[Items from a dataset]
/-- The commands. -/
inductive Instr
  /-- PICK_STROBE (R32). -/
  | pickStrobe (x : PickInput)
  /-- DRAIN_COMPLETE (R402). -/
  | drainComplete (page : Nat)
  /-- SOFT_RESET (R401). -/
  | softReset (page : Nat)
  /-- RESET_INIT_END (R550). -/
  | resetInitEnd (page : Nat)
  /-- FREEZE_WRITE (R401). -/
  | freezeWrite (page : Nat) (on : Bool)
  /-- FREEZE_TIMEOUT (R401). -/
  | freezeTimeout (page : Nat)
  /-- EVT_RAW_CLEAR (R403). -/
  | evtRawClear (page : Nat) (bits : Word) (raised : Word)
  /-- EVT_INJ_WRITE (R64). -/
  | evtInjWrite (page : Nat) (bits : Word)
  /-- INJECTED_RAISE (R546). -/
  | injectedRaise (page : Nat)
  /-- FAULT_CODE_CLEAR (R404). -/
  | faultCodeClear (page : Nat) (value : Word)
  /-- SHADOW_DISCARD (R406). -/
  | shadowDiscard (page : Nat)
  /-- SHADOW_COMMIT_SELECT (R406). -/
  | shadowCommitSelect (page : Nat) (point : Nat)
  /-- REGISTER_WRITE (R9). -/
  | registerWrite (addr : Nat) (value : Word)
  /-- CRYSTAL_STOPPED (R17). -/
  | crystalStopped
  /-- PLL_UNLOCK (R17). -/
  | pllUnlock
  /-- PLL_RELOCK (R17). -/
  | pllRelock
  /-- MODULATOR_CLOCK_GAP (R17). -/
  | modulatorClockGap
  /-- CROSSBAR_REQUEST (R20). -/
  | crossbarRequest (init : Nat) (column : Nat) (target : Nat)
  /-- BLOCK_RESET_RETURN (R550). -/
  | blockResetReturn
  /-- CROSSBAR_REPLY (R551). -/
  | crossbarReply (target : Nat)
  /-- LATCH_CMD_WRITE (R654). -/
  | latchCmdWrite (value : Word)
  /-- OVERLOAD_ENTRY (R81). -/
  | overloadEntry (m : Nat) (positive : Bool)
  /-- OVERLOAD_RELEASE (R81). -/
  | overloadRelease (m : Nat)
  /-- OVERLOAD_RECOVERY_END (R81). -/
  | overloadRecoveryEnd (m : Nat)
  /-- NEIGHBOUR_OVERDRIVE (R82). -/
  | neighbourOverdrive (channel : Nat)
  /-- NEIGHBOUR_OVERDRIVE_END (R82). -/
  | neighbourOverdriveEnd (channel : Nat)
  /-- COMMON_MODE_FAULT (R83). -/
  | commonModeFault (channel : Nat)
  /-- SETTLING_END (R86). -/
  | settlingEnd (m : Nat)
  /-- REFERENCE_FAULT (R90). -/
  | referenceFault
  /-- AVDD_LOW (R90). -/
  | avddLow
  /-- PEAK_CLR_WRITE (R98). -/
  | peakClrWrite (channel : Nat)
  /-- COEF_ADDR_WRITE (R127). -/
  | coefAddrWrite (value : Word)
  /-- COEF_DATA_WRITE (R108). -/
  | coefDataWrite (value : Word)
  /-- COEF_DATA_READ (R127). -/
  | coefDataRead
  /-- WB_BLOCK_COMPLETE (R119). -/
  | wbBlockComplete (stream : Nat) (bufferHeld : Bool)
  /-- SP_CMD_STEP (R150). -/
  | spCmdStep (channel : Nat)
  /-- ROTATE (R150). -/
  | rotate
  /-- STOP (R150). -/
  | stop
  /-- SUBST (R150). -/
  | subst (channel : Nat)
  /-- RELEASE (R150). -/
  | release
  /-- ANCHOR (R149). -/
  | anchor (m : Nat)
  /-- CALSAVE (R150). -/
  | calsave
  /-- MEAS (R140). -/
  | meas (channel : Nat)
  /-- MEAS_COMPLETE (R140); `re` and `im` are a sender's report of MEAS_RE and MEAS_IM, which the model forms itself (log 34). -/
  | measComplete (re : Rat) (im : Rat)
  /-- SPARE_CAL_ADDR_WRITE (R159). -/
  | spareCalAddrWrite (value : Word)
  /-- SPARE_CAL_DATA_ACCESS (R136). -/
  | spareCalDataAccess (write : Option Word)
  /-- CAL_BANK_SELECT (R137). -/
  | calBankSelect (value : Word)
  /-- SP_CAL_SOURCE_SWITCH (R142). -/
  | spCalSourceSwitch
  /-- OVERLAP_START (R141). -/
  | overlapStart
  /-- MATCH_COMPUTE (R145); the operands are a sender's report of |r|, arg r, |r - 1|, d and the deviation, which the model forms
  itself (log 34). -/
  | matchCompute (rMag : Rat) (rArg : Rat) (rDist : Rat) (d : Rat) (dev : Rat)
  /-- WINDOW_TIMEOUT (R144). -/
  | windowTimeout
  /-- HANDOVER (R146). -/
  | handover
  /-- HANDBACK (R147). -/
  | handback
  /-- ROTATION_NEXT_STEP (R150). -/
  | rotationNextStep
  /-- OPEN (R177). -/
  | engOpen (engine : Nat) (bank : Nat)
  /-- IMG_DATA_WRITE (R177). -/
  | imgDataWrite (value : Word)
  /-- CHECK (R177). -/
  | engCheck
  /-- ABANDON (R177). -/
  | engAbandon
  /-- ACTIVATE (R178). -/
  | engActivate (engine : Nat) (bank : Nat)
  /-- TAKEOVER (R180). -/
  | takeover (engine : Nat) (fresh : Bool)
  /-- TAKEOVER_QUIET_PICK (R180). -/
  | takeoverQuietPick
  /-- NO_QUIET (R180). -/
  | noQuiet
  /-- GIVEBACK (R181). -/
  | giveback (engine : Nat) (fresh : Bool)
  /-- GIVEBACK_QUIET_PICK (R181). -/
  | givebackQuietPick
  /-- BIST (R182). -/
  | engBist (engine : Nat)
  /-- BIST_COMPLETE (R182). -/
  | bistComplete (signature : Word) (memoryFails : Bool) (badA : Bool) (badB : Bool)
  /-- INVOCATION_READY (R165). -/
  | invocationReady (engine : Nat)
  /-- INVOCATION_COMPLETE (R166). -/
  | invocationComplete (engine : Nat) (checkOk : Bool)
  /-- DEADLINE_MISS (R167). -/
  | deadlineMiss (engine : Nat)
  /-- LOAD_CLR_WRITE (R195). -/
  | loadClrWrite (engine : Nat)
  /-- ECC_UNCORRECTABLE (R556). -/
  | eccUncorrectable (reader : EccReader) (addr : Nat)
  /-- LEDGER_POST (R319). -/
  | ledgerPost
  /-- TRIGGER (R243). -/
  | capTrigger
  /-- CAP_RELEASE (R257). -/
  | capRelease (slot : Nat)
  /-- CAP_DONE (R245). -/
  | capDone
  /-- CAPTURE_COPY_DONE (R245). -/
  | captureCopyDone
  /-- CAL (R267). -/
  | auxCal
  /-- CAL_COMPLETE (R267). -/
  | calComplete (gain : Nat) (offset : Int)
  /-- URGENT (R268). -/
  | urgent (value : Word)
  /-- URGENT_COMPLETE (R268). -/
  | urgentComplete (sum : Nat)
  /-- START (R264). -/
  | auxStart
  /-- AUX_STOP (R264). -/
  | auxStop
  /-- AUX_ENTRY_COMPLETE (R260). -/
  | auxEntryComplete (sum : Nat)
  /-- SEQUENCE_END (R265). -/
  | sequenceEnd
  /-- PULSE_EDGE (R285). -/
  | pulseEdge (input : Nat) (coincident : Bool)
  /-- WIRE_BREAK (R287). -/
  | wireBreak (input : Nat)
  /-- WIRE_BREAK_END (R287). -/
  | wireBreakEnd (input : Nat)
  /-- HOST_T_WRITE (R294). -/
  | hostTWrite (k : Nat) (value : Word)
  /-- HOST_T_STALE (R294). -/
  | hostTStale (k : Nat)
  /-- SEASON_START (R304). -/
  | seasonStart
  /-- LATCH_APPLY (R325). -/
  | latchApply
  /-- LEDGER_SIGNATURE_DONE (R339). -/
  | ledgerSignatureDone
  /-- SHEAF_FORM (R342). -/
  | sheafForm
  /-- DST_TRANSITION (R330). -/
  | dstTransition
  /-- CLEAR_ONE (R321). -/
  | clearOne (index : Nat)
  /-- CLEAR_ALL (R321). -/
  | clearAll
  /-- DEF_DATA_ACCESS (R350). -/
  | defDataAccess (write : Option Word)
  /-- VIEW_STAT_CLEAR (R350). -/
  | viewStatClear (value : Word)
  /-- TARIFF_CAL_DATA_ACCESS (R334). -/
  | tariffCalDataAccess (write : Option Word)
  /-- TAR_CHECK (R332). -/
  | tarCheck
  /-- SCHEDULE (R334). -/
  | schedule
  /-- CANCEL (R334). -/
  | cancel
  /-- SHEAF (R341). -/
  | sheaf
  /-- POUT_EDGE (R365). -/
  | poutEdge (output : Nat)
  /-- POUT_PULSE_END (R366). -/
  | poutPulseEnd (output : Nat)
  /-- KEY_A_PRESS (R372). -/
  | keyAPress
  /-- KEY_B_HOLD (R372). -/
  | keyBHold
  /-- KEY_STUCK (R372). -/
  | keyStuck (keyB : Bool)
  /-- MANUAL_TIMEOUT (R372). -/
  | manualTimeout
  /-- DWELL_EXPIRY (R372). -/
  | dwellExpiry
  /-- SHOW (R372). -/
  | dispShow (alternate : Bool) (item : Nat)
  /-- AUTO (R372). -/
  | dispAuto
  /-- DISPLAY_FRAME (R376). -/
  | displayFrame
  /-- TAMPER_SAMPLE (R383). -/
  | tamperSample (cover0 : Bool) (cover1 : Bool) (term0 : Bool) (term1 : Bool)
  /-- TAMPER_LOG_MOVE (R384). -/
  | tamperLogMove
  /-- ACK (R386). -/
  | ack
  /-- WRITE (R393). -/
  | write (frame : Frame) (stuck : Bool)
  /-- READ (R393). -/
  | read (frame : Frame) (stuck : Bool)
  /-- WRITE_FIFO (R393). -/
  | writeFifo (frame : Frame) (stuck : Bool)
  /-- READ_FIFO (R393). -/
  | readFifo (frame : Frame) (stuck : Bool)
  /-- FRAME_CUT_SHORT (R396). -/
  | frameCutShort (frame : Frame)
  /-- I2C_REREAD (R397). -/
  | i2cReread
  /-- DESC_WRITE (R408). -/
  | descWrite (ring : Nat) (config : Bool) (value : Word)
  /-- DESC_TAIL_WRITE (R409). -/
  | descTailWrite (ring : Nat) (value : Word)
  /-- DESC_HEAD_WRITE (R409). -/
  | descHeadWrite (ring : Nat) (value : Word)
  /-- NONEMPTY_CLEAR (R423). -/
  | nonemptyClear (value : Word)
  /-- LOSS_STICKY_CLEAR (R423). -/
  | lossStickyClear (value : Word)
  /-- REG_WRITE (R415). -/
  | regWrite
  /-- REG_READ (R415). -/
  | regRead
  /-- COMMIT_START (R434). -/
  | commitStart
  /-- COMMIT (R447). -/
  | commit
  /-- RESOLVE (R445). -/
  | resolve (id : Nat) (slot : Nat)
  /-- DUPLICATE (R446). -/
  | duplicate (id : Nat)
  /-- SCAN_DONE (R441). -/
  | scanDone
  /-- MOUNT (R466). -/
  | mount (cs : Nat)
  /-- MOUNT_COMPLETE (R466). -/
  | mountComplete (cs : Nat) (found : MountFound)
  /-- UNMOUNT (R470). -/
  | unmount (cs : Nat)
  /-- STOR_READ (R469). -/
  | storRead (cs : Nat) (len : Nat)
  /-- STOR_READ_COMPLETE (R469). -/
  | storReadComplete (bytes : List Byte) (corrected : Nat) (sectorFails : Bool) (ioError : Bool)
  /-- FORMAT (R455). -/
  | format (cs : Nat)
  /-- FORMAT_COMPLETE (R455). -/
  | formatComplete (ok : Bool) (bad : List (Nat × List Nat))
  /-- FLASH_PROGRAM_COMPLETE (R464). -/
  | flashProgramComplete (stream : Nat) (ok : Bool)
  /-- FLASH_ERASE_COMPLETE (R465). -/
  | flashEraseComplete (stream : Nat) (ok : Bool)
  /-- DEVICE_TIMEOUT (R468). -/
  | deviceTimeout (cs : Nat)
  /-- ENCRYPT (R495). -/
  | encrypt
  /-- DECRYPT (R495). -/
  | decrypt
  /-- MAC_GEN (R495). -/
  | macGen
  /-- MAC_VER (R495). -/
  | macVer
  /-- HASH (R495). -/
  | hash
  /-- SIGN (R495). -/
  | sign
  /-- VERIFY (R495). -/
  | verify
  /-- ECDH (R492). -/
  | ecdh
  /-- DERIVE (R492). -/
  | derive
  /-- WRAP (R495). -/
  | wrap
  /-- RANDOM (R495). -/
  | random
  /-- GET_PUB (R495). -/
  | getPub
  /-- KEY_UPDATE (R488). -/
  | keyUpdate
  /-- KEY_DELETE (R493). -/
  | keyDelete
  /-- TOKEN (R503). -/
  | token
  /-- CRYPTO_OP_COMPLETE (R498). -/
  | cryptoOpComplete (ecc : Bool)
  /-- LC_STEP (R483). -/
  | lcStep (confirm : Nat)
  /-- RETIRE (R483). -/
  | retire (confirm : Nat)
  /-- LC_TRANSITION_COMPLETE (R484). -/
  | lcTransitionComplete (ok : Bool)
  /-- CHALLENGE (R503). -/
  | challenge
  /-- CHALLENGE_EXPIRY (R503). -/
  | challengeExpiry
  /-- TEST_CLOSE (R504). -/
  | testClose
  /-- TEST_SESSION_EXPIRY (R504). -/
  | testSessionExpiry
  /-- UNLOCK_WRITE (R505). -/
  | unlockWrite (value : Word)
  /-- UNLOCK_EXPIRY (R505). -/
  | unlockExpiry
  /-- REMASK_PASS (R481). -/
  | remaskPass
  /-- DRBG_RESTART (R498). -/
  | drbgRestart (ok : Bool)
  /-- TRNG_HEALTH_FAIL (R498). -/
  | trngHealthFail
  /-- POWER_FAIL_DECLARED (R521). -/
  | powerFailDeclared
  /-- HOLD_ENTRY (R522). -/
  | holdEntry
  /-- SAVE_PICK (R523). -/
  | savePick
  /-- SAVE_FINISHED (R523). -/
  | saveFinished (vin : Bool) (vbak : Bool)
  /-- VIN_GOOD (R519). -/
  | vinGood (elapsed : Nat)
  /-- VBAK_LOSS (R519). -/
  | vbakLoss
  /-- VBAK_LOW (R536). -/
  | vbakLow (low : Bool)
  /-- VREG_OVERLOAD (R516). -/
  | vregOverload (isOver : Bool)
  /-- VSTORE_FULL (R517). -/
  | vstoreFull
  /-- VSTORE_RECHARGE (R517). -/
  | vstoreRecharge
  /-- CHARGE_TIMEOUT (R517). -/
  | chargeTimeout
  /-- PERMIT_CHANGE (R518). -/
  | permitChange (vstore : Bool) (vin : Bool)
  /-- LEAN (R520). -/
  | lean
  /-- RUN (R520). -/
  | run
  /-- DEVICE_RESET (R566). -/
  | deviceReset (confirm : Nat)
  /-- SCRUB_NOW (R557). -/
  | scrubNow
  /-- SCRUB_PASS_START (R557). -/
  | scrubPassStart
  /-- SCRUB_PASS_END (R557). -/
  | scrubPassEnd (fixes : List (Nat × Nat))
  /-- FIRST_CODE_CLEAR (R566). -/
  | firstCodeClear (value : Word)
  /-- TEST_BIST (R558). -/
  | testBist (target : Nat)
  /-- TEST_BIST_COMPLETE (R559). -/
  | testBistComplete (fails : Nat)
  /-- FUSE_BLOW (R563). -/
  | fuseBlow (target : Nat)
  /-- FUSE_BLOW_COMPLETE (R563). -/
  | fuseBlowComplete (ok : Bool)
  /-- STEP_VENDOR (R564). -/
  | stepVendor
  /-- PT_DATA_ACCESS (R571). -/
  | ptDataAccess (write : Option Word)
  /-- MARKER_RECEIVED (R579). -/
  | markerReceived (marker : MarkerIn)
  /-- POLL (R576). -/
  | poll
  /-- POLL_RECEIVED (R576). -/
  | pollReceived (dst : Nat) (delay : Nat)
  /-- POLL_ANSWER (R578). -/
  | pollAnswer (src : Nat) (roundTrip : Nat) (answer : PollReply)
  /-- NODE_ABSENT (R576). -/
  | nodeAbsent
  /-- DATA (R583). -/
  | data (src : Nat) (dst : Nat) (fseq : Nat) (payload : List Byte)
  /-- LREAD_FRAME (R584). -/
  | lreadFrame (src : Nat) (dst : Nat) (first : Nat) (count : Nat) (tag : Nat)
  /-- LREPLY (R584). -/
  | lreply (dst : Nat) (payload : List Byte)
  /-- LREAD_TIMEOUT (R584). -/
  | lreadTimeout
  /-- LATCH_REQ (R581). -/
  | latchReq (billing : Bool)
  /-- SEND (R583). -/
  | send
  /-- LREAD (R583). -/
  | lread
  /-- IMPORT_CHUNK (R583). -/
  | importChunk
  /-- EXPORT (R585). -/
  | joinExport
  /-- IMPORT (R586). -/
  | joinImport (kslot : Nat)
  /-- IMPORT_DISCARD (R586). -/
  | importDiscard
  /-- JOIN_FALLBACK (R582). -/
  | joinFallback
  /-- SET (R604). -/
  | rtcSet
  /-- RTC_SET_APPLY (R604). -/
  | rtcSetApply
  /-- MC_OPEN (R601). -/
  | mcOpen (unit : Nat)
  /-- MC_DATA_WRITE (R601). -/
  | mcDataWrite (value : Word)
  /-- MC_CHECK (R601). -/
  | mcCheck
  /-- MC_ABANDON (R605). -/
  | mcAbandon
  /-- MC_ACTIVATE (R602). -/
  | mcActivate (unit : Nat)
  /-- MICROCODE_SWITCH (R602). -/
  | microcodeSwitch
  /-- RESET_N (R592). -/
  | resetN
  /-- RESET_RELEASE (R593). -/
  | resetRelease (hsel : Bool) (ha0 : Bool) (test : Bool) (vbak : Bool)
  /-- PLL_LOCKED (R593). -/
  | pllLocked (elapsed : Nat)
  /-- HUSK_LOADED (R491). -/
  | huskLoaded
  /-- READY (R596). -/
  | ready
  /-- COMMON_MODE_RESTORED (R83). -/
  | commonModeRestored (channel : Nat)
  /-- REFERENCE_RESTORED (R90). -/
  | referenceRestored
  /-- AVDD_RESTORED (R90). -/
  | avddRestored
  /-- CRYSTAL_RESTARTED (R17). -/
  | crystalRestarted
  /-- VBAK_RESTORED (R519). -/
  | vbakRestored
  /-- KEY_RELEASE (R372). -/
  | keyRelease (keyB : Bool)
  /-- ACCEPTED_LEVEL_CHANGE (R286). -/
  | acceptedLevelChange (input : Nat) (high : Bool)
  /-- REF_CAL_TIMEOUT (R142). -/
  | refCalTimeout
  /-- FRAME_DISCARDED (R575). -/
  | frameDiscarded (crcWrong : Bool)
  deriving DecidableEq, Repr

# [Description of the task]
Return every line of the data above in which "elapsed" appears.

# [Answer below]
  | vinGood (elapsed : Nat)
  | pllLocked (elapsed : Nat)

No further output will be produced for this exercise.